theorem memberTable_setRoutes (t : RouteTable) : memberTable (setRoutes s t) = memberTable s := by
  obtain ⟨_, _, pack⟩ := pack_setRoutes s t
  exact memberTable_congr (by rw [pack]) (by rw [pack]) (reg_setRoutes_ne s t (by decide) (by decide) (by decide) 0)

/-- A manager that knows a link takes its own table, and sends each member its own. -/
theorem sendRoutes_spec (h : s.pack.links ≠ []) :
    Sends (setRoutes s (memberTable s (ownMember s))) (sendRoutes s) ∧
      ∀ x ∈ s.pack.members, Sent (sendRoutes s) .routeTable x.1 (tableArgs (memberTable s x.1)) := by
  have eq : sendRoutes s = (setRoutes s (memberTable s (ownMember s))).pack.members.foldl
      (fun t p => sendMsg t .routeTable p.1 (tableArgs (memberTable t p.1))) (setRoutes s (memberTable s (ownMember s))) :=
    if_neg h
  obtain ⟨_, _, pack⟩ := pack_setRoutes s (memberTable s (ownMember s))
  have tables := memberTable_setRoutes (s := s) (memberTable s (ownMember s))
  have members : (setRoutes s (memberTable s (ownMember s))).pack.members = s.pack.members := by rw [pack]
  generalize setRoutes s (memberTable s (ownMember s)) = u at *
  obtain ⟨sends, sent⟩ := sent_foldl_sendMsg (s := u) (kind := .routeTable) (dst := Prod.fst)
    (args := fun t (p : Nat × Member) => tableArgs (memberTable t p.1))
    (fun t ht => by rw [memberTable_congr ht.links_eq ht.members_eq (State.reg_congr ht.regs_eq 0 _)])
    u.pack.members u (.refl u)
  rw [eq]
  refine ⟨sends, fun x hx => ?_⟩
  rw [← tables]
  exact sent x (by rwa [members])

/-- It leaves the links as they are, memory, rings and objects. -/
theorem sendRoutes_frame (s : State) : Quiet s (sendRoutes s) ∧ (sendRoutes s).pack.links = s.pack.links := by
  by_cases h : s.pack.links = []
  · rw [sendRoutes_of_no_link h]
    exact ⟨(Quiet.refl s).setPack _, rfl⟩
  · obtain ⟨sends, -⟩ := sendRoutes_spec h
    obtain ⟨_, _, pack⟩ := pack_setRoutes s (memberTable s (ownMember s))
    exact ⟨(setRoutes_quiet ..).trans sends.quiet, by rw [sends.links_eq, pack]⟩

end SendRoutes

/-! ## MSEQ_ACK -/

/-- A state without the acknowledged message. -/
def acked (s : State) (dst mseq : Nat) : State :=
  { s with pack := { s.pack with unacked := s.pack.unacked.filter fun k => !decide (k.dst = dst ∧ k.mseq = mseq) } }

section Ack

variable {s : State} {dst mseq status res0 res1 : Nat} {m : PackMsg}

theorem answers_mseqAck {P : State → Prop} (hdst : dst < 1024)
    (hm : (s.pack.unacked.find? fun m => decide (m.dst = dst ∧ m.mseq = mseq)) = some m)
    (h : P (settleAck (acked s dst mseq) m status res0 res1)) : Answers (.mseqAck dst mseq status res0 res1) s P := by
  have he : exec (.mseqAck dst mseq status res0 res1) s =
      onUnit (decide (dst < 1024)) (settleAck (acked s dst mseq) m status res0 res1) := by
    show execMseqAck dst mseq status res0 res1 s = _
    rw [execMseqAck, hm]
    rfl
  exact answers_of_onUnit he (decide_eq_true hdst) h

theorem settleAck_of_signal {o n r q : Nat} (hk : m.kind = .signal) (ha : m.args = [1, o, n, r, q]) :
    settleAck s m status res0 res1 = finishEntry s r q status (if status = 0 then res0 else 0) 0 0 := by
  simp only [settleAck, hk, ha]

section Arrive

variable {o g r q : Nat} {f : Flight} (hk : m.kind = .arrive) (ha : m.args = [2, o, g, r, q])
  (hf : openFlight (s.ring r) q = some f)
include hk ha hf

theorem settleAck_of_refused_arrive (hs : status ≠ 0) : settleAck s m status res0 res1 = finishEntry s r q status 0 0 0 := by
  simp only [settleAck, hk, ha, hf, if_pos hs]

/-- An arrival that does not wait completes with GEN and ARRIVED of the manager. -/
theorem settleAck_of_arrive (hw : arriveWaits f.bytes = false) :
    settleAck s m 0 res0 res1 = finishEntry s r q 0 res0 res1 0 := by
  simp only [settleAck, hk, ha, hf, hw, ne_eq, not_true_eq_false, Bool.not_false, if_true, if_false]

end Arrive

/-- An acknowledged entry completes on its ring, and its message is kept no longer. -/
theorem finishEntry_acked {r q : Nat} {f : Flight} (hf : openFlight (s.ring r) q = some f) (status res0 res1 : Nat) :
    Done (finishEntry (acked s dst mseq) r q status res0 res1 0) r q (completionFor (s.ring r) f.bytes status res0 res1 0) ∧
      (finishEntry (acked s dst mseq) r q status res0 res1 0).pack.unacked = (acked s dst mseq).pack.unacked ∧
      WithinRing s (finishEntry (acked s dst mseq) r q status res0 res1 0) r := by
  refine ⟨?done, ?unacked, ?within⟩
  case done =>
    rw [finishEntry_eq_of_open (s := acked s dst mseq) hf]
    exact done_finishWith (by rwa [ring_beforeFinish]) _ _
  case unacked =>
    obtain ⟨_, _, _, _, _, _, eq⟩ := finishEntry_shape (acked s dst mseq) r q status res0 res1 0
    rw [eq]
  case within =>
    have noted : Quiet s (acked s dst mseq) := (Quiet.refl s).setPack _
    exact (noted.withinRing r).trans (finishEntry_frame (acked s dst mseq) r q status res0 res1 0).toWithinRing

end Ack

/-- ROUTE_TABLE and MSEQ_ACK as R165, R171, R279 and R280 have them. -/
theorem routesAndAcks : Sys2Proof.Claims.RoutesAndAcks := by
  refine ⟨fun s src epoch mseq routes m feeds hsrc hf hn hb nd => ?takes, fun s epoch mseq routes m feeds hr => ?sends,
    fun s dst mseq status res0 res1 m hdst hm => ⟨fun hk => ?other, fun o n r q f hk ha hf => ?signal,
      fun o g r q f hk ha hf => ⟨fun hs => ?refused, fun hs hw => ?arrive⟩⟩⟩
  case takes =>
    refine answers_setRoutes hsrc hf hn ?_
    have quiet := (accepted_quiet s src epoch mseq).trans
      (setRoutes_quiet (accepted s src epoch mseq) ⟨m.members, routes, m.upward, feeds⟩)
    obtain ⟨_, _, pack⟩ := pack_setRoutes (accepted s src epoch mseq) ⟨m.members, routes, m.upward, feeds⟩
    refine ⟨fun r hr => routePort_setRoutes hb nd hr, fun d _ hd => routePort_setRoutes_of_not_mem hb hd, by rw [pack],
      fun p hp => ?upward, fun x => ?roster, ?epoch, quiet.calm, quiet.rings, quiet.objs⟩
    case upward =>
      rw [upward_setRoutes _ _ hp]
      simp only [flag, decide_eq_true_eq, ite_eq_left_iff, Nat.zero_ne_one, imp_false, Decidable.not_not]
    case roster =>
      rw [pack, mem_foldl_putRising]
      simp only [List.not_mem_nil, or_false]
    case epoch =>
      rw [packEpoch, reg_setRoutes_ne _ _ (by decide) (by decide) (by decide)]
      exact packEpoch_accepted ..
  case sends =>
    refine answers_sendRoutes hr ?_
    generalize hu : ({ s with pack := { s.pack with links := m.links } } : State) = u
    have told : Quiet s u := hu ▸ (Quiet.refl s).setPack _
    obtain ⟨routed, links⟩ := sendRoutes_frame u
    have quiet := told.trans routed
    refine ⟨by rw [links, ← hu], fun hl x hx => ?sent, fun hl => ?stand, quiet.calm, quiet.rings, quiet.objs⟩
    case sent =>
      subst hu
      exact (sendRoutes_spec hl).2 x hx
    case stand =>
      subst hu
      rw [sendRoutes_of_no_link hl]
  case other =>
    refine answers_mseqAck hdst hm ?_
    have settled : settleAck (acked s dst mseq) m status res0 res1 = acked s dst mseq := by
      simp only [settleAck, hk]
    have quiet : Quiet s (acked s dst mseq) := (Quiet.refl s).setPack _
    rw [settled]
    exact ⟨rfl, rfl, quiet.calm, quiet.rings, quiet.objs⟩
  case signal =>
    refine answers_mseqAck hdst hm ?_
    rw [settleAck_of_signal hk ha]
    obtain ⟨done, unacked, within⟩ :=
      finishEntry_acked (dst := dst) (mseq := mseq) hf status (if status = 0 then res0 else 0) 0
    exact ⟨done, unacked, within.calm, within.others, within.objs⟩
  case refused =>
    refine answers_mseqAck hdst hm ?_
    rw [settleAck_of_refused_arrive (s := acked s dst mseq) hk ha hf hs]
    obtain ⟨done, -, within⟩ := finishEntry_acked (dst := dst) (mseq := mseq) hf status 0 0
    exact ⟨done, within.calm, within.others, within.objs⟩
  case arrive =>
    subst hs
    refine answers_mseqAck hdst hm ?_
    rw [settleAck_of_arrive (s := acked s dst mseq) hk ha hf hw]
    obtain ⟨done, -, within⟩ := finishEntry_acked (dst := dst) (mseq := mseq) hf 0 res0 res1
    exact ⟨done, within.calm, within.others, within.objs⟩

end Sys2Proof.Machine
end

section
/-! The loss scale (R93, R94): what the manager decides after a step, and what a member takes and mirrors. -/

namespace Sys2Proof.Machine

open Sys2Proof

/-! ## The decision of a step -/

theorem signed8_bounds (v : Nat) : -128 ≤ signed8 v ∧ signed8 v ≤ 127 := by
  unfold signed8
  split <;> omega

/-- A value that eight bits hold comes back from them. -/
theorem signed8_unsigned8 {x : Int} (lo : -128 ≤ x) (hi : x ≤ 127) : signed8 (unsigned8 x) = x := by
  unfold signed8 unsigned8
  split <;> omega

/-- An overflow lowers s by 1, to MIN_SHIFT at least, and ends the run of clean steps. -/
theorem lossStep_of_overflow (s : State) :
    signed8 (lossStep s true).1 =
        max (signed8 (bits (s.reg 0 (hubPage + 0x130)) 7 0) - 1) (signed8 (bits (s.reg 0 (hubPage + 0x134)) 23 16)) ∧
      (lossStep s true).2 = 0 := by
  have sh := signed8_bounds (bits (s.reg 0 (hubPage + 0x130)) 7 0)
  have least := signed8_bounds (bits (s.reg 0 (hubPage + 0x134)) 23 16)
  exact ⟨signed8_unsigned8 (by omega) (by omega), rfl⟩

/-- The last of enough clean steps raises s by 1, to MAX_SHIFT at most, and begins a new run. -/
theorem lossStep_of_enough_clean {s : State} (h : bits (s.reg 0 (hubPage + 0x130)) 31 16 + 1 =
      max 1 (bits (s.reg 0 (hubPage + 0x134)) 15 0)) :
    signed8 (lossStep s false).1 =
        min (signed8 (bits (s.reg 0 (hubPage + 0x130)) 7 0) + 1) (signed8 (bits (s.reg 0 (hubPage + 0x134)) 31 24)) ∧
      (lossStep s false).2 = 0 := by
  have sh := signed8_bounds (bits (s.reg 0 (hubPage + 0x130)) 7 0)
  have most := signed8_bounds (bits (s.reg 0 (hubPage + 0x134)) 31 24)
  have eq : lossStep s false = (unsigned8 (min (signed8 (bits (s.reg 0 (hubPage + 0x130)) 7 0) + 1)
      (signed8 (bits (s.reg 0 (hubPage + 0x134)) 31 24))), 0) := if_pos h
  rw [eq]
  exact ⟨signed8_unsigned8 (by omega) (by omega), rfl⟩

/-- A step's outcome depends on HUB_LOSS_SCALE and HUB_LOSS_CFG alone. -/
theorem lossStep_congr {s t : State} (hv : t.reg 0 (hubPage + 0x130) = s.reg 0 (hubPage + 0x130))
    (hc : t.reg 0 (hubPage + 0x134) = s.reg 0 (hubPage + 0x134)) (overflow : Bool) :
    lossStep t overflow = lossStep s overflow := by
  simp only [lossStep, hv, hc]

* * * * *

ACTIVITY: Copy the lines above exactly. Start with the line containing "refine answers_sendRoutes hr ?_", end with the line containing "case other =>", and include both.

ANSWER FOR THE TASK:
    refine answers_sendRoutes hr ?_
    generalize hu : ({ s with pack := { s.pack with links := m.links } } : State) = u
    have told : Quiet s u := hu ▸ (Quiet.refl s).setPack _
    obtain ⟨routed, links⟩ := sendRoutes_frame u
    have quiet := told.trans routed
    refine ⟨by rw [links, ← hu], fun hl x hx => ?sent, fun hl => ?stand, quiet.calm, quiet.rings, quiet.objs⟩
    case sent =>
      subst hu
      exact (sendRoutes_spec hl).2 x hx
    case stand =>
      subst hu
      rw [sendRoutes_of_no_link hl]
  case other =>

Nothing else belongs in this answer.